··· Raw data ···

/-- A permutation reads only the bits its table names. -/
theorem permute_congr {n m : Nat} {t : List Nat} {x y : BitVec n}
    (h : ∀ k ∈ t, x.getMsbD (k - 1) = y.getMsbD (k - 1)) : permute m t x = permute m t y := by
  rw [permute, permute, List.foldl_ext _ _ _ fun _ k hk => by rw [h k hk]]

/-! ### Decryption undoes encryption (R129, R130) -/

theorem desRounds_cons (k : BitVec 48) (ks : List (BitVec 48)) (l r : BitVec 32) :
    desRounds (k :: ks) l r = desRounds ks r (l ^^^ desF r k) := rfl

theorem desRounds_append (ks js : List (BitVec 48)) (l r : BitVec 32) :
    desRounds (ks ++ js) l r = desRounds js (desRounds ks l r).1 (desRounds ks l r).2 := by
  induction ks generalizing l r with
  | nil => rfl
  | cons k ks ih => exact ih _ _

/-- R130: the rounds under the reversed keys, started from the swapped halves, end in the swapped halves the rounds
started from. -/
theorem desRounds_reverse (ks : List (BitVec 48)) (l r : BitVec 32) :
    desRounds ks.reverse (desRounds ks l r).2 (desRounds ks l r).1 = (r, l) := by
  induction ks generalizing l r with
  | nil => rfl
  | cons k ks ih =>
    rw [List.reverse_cons, desRounds_append, desRounds_cons k ks, ih, desRounds_cons, BitVec.xor_assoc, BitVec.xor_self,
      BitVec.xor_zero]
    rfl

theorem desCrypt_reverse_desCrypt (ks : List (BitVec 48)) {b : Bytes} (hb : b.length = 8) :
    desCrypt ks.reverse (desCrypt ks b) = b := by
  have hhalves (l r : BitVec 32) : (l ++ r).extractLsb' 32 32 = l ∧ (l ++ r).extractLsb' 0 32 = r :=
    ⟨BitVec.extractLsb'_append_eq_left, BitVec.extractLsb'_append_eq_right⟩
  have hjoin (x : BitVec (32 + 32)) : x.extractLsb' 32 32 ++ x.extractLsb' 0 32 = x :=
    BitVec.extractLsb'_append_extractLsb'
  simp only [desCrypt, desBits_desBytes, permute_desIP_desFP, hhalves, desRounds_reverse, hjoin, permute_desFP_desIP,
    desBytes_desBits hb]

theorem desDec_desEnc (k : Bytes) {b : Bytes} (hb : b.length = 8) : desDec k (desEnc k b) = b :=
  desCrypt_reverse_desCrypt (desRoundKeys k) hb

theorem desEnc_desDec (k : Bytes) {b : Bytes} (hb : b.length = 8) : desEnc k (desDec k b) = b := by
  have h := desCrypt_reverse_desCrypt (desRoundKeys k).reverse hb
  rwa [List.reverse_reverse] at h

/-! ### The low bits of a key's bytes (R131) -/

theorem desPC1_mod_eight : ∀ k ∈ desPC1, k % 8 ≠ 0 := by decide

/-- A byte without its low bit still has its seven high bits. -/
theorem getMsbD_of_and_FE {x y : Byte} (h : x &&& 0xFE = y &&& 0xFE) {j : Nat} (hj : j < 7) :
    x.getMsbD j = y.getMsbD j := by
  have hmask : (0xFE : Byte).getMsbD j = true := (by decide : ∀ j < 7, (0xFE : Byte).getMsbD j = true) j hj
  have hbit : (x &&& 0xFE).getMsbD j = (y &&& 0xFE).getMsbD j := by rw [h]
  rwa [BitVec.getMsbD_and, BitVec.getMsbD_and, hmask, Bool.and_true, Bool.and_true] at hbit

theorem desRoundKeys_congr {k l : Bytes} (hk : k.length = 8) (hl : l.length = 8)
    (h : ∀ i, k.getD i 0 &&& 0xFE = l.getD i 0 &&& 0xFE) : desRoundKeys k = desRoundKeys l := by
  have hbits : ∀ q ∈ desPC1, (desBits k).getMsbD (q - 1) = (desBits l).getMsbD (q - 1) := by
    intro q hq
    have hlow := desPC1_mod_eight q hq
    have hle : q ≤ 64 := (by decide : ∀ q ∈ desPC1, q ≤ 64) q hq
    have hindex : q - 1 = 8 * ((q - 1) / 8) + (q - 1) % 8 := by omega
    rw [hindex, desBits_getMsbD hk (by omega) (by omega), desBits_getMsbD hl (by omega) (by omega)]
    exact getMsbD_of_and_FE (h _) (by omega)
  rw [desRoundKeys, desRoundKeys, permute_congr hbits]

/-- R120: the bytes of a part of the key. -/
theorem keyPart_getD (key : Vector Byte 24) (i n j : Nat) :
    (keyPart key i n).getD j 0 = if j < n then key.getD (i + j) 0 else 0 := by
  have hkey (q : Nat) : key.toList[q]?.getD 0 = key.getD q 0 := by
    by_cases hq : q < 24 <;> simp [Vector.getD, hq]
  rw [keyPart, List.getD_eq_getElem?_getD, List.getElem?_take]
  split
  · rw [List.getElem?_drop, hkey]
  · rfl

/-- Settles O48: `PC1` names no low bit of a key byte, so equal high bits give equal round keys, and triple DES reads
its key only through DES. -/
theorem parityBitsAreIgnored : Obligations.ParityBitsAreIgnored := by
  refine ⟨desPC1_mod_eight, fun k l b hk hl h => ?_, fun kt k l b hkt h => ?_⟩
  · simp only [desEnc, desDec, desRoundKeys_congr hk hl h, and_self]
  have hpart (i : Nat) (hi : i + 8 ≤ 24) : desRoundKeys (keyPart k i 8) = desRoundKeys (keyPart l i 8) := by
    refine desRoundKeys_congr (keyPart_length k hi) (keyPart_length l hi) fun j => ?_
    rw [keyPart_getD, keyPart_getD]
    split
    · exact h (i + j)
    · rfl
  have h0 := hpart 0 (by decide)
  have h8 := hpart 8 (by decide)
  have h16 := hpart 16 (by decide)
  cases kt with
  | aes => exact absurd rfl hkt
  | des => simp only [blkEnc, blkDec, desEnc, desDec, h0, and_self]
  | tdes2 => simp only [blkEnc, blkDec, desEnc, desDec, h0, h8, and_self]
  | tdes3 => simp only [blkEnc, blkDec, desEnc, desDec, h0, h8, h16, and_self]

/-! ### Equal halves (R133) -/

/-- Settles O49: with one key for both halves the middle step undoes the step before it. -/
theorem equalHalvesGiveSingleDes : Obligations.EqualHalvesGiveSingleDes := by
  intro key b hb h
  have hhalves : keyPart key 0 8 = keyPart key 8 8 := (take_eq_drop_take_iff key (by decide)).mpr h
  constructor
  · rw [blkEnc, blkEnc, hhalves, desDec_desEnc _ hb]
  · rw [blkDec, blkDec, hhalves, desEnc_desDec _ hb]

end Sys2Proof.Machine
end

section
/-! PROOFS. AES (R134 to R141): the S-box pair, the products of R135 as additive maps, and each round transformation
undone by its inverse. -/

namespace Sys2Proof.Machine

/-! ### The S-boxes (R136, R137) -/

/-- The affine map of R136 backwards. -/
def invAffine (z : Byte) : Byte := z.rotateLeft 1 ^^^ z.rotateLeft 3 ^^^ z.rotateLeft 6 ^^^ 0x05

/-- R136: `invAffine` is what the affine map undoes. -/
theorem affine_invAffine (z : Byte) :
    invAffine z ^^^ (invAffine z).rotateLeft 1 ^^^ (invAffine z).rotateLeft 2 ^^^ (invAffine z).rotateLeft 3 ^^^
      (invAffine z).rotateLeft 4 ^^^ 0x63 = z := by
  revert z
  decide +kernel

theorem aesInvSBox_aesSBox (x : Byte) : aesInvSBox (aesSBox x) = x := by
  revert x
  decide +kernel

/-- R137: on the 256 bytes a left inverse is a right inverse too. -/
theorem aesSBox_aesInvSBox (x : Byte) : aesSBox (aesInvSBox x) = x := by
  have hinj : Function.Injective aesSBox := Function.LeftInverse.injective aesInvSBox_aesSBox
  obtain ⟨y, rfl⟩ := Finite.surjective_of_injective hinj x
  rw [aesInvSBox_aesSBox]

/-- R136: before the affine map stands the inverse in the field. -/
theorem gmul_invAffine_aesSBox (x : Byte) (hx : x ≠ 0) : gmul x (invAffine (aesSBox x)) = 1 := by
  revert x
  decide +kernel

/-- Settles O50. -/
theorem sBoxTablesAreTheFieldInverse : Obligations.SBoxTablesAreTheFieldInverse :=
  ⟨fun x => ⟨aesInvSBox_aesSBox x, aesSBox_aesInvSBox x⟩,
    fun x => ⟨invAffine (aesSBox x), by rintro rfl; decide, gmul_invAffine_aesSBox x, (affine_invAffine _).symm⟩⟩

/-! ### Products as additive maps (R135) -/

/-- Two sums over the same index list add up termwise. -/
theorem foldl_xor_xor_foldl_xor (g h : Nat → Byte) (l : List Nat) (a b : Byte) :
    l.foldl (fun acc i => acc ^^^ g i) a ^^^ l.foldl (fun acc i => acc ^^^ h i) b =
      l.foldl (fun acc i => acc ^^^ (g i ^^^ h i)) (a ^^^ b) := by
  induction l generalizing a b with
  | nil => rfl
  | cons i l ih =>
    rw [List.foldl_cons, List.foldl_cons, List.foldl_cons, ih]
    congr 1
    ac_rfl

/-- R135: the product is additive in the factor whose bits it runs over. -/
theorem gmul_xor (a x y : Byte) : gmul a (x ^^^ y) = gmul a x ^^^ gmul a y := by
  simp only [gmul, foldl_xor_xor_foldl_xor, BitVec.xor_self]
  refine List.foldl_ext _ _ _ fun acc i _ => ?_
  rw [BitVec.getLsbD_xor]
  cases x.getLsbD i <;> cases y.getLsbD i <;> simp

···

» To do
Every line above in which the word "Settles" occurs is to be copied.

» Response
/-- Settles O48: `PC1` names no low bit of a key byte, so equal high bits give equal round keys, and triple DES reads
/-- Settles O49: with one key for both halves the middle step undoes the step before it. -/
/-- Settles O50. -/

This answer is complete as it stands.